Description of the task
Below this line is the material. Write out only its lines from the one containing "Byte) rest, s.busy" through the one containing "bus := rest, delay := s.delay.drop 24, trace", both kept, exactly.

Working data
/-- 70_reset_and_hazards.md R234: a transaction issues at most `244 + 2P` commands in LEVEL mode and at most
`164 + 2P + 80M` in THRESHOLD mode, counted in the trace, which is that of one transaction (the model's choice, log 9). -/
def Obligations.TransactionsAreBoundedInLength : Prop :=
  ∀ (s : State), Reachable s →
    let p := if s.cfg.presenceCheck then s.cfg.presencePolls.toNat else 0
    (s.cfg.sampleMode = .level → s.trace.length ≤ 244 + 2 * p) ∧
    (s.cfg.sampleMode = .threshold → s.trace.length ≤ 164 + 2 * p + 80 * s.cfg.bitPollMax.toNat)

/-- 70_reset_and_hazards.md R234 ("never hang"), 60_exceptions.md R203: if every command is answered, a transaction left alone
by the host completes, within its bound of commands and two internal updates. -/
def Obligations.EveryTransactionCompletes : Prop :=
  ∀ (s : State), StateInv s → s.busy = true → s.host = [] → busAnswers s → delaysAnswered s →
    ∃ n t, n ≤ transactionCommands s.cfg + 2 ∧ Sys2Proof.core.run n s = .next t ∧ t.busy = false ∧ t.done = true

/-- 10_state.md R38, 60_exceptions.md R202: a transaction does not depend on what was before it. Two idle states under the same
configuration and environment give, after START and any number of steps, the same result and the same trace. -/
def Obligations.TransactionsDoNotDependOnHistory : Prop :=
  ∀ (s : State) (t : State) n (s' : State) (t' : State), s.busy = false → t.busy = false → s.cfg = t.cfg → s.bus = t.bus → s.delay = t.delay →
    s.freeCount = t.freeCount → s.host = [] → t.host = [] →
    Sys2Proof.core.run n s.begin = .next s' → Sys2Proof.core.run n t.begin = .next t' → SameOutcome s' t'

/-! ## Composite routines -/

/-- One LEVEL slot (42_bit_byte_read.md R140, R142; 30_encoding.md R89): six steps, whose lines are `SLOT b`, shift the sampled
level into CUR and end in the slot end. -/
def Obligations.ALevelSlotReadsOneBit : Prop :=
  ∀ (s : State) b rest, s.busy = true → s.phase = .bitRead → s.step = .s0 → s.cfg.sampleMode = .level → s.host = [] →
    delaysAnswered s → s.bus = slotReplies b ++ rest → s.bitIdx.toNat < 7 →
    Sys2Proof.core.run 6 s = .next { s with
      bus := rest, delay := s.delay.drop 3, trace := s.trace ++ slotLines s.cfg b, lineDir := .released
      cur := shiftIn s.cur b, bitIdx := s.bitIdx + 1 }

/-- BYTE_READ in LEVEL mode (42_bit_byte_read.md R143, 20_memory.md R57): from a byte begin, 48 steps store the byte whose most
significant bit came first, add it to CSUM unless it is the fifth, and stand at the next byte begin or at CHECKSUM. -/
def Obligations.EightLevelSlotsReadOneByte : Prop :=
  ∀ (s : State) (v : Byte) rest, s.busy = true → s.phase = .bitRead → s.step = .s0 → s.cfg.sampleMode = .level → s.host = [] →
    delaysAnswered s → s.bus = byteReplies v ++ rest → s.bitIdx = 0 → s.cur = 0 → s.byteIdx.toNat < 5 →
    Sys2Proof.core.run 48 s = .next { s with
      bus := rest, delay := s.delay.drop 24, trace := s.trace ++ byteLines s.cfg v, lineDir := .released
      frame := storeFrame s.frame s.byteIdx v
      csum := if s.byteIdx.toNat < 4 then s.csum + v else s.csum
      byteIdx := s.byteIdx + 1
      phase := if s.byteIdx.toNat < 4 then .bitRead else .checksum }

Answer to the problem
  ∀ (s : State) (v : Byte) rest, s.busy = true → s.phase = .bitRead → s.step = .s0 → s.cfg.sampleMode = .level → s.host = [] →
    delaysAnswered s → s.bus = byteReplies v ++ rest → s.bitIdx = 0 → s.cur = 0 → s.byteIdx.toNat < 5 →
    Sys2Proof.core.run 48 s = .next { s with
      bus := rest, delay := s.delay.drop 24, trace := s.trace ++ byteLines s.cfg v, lineDir := .released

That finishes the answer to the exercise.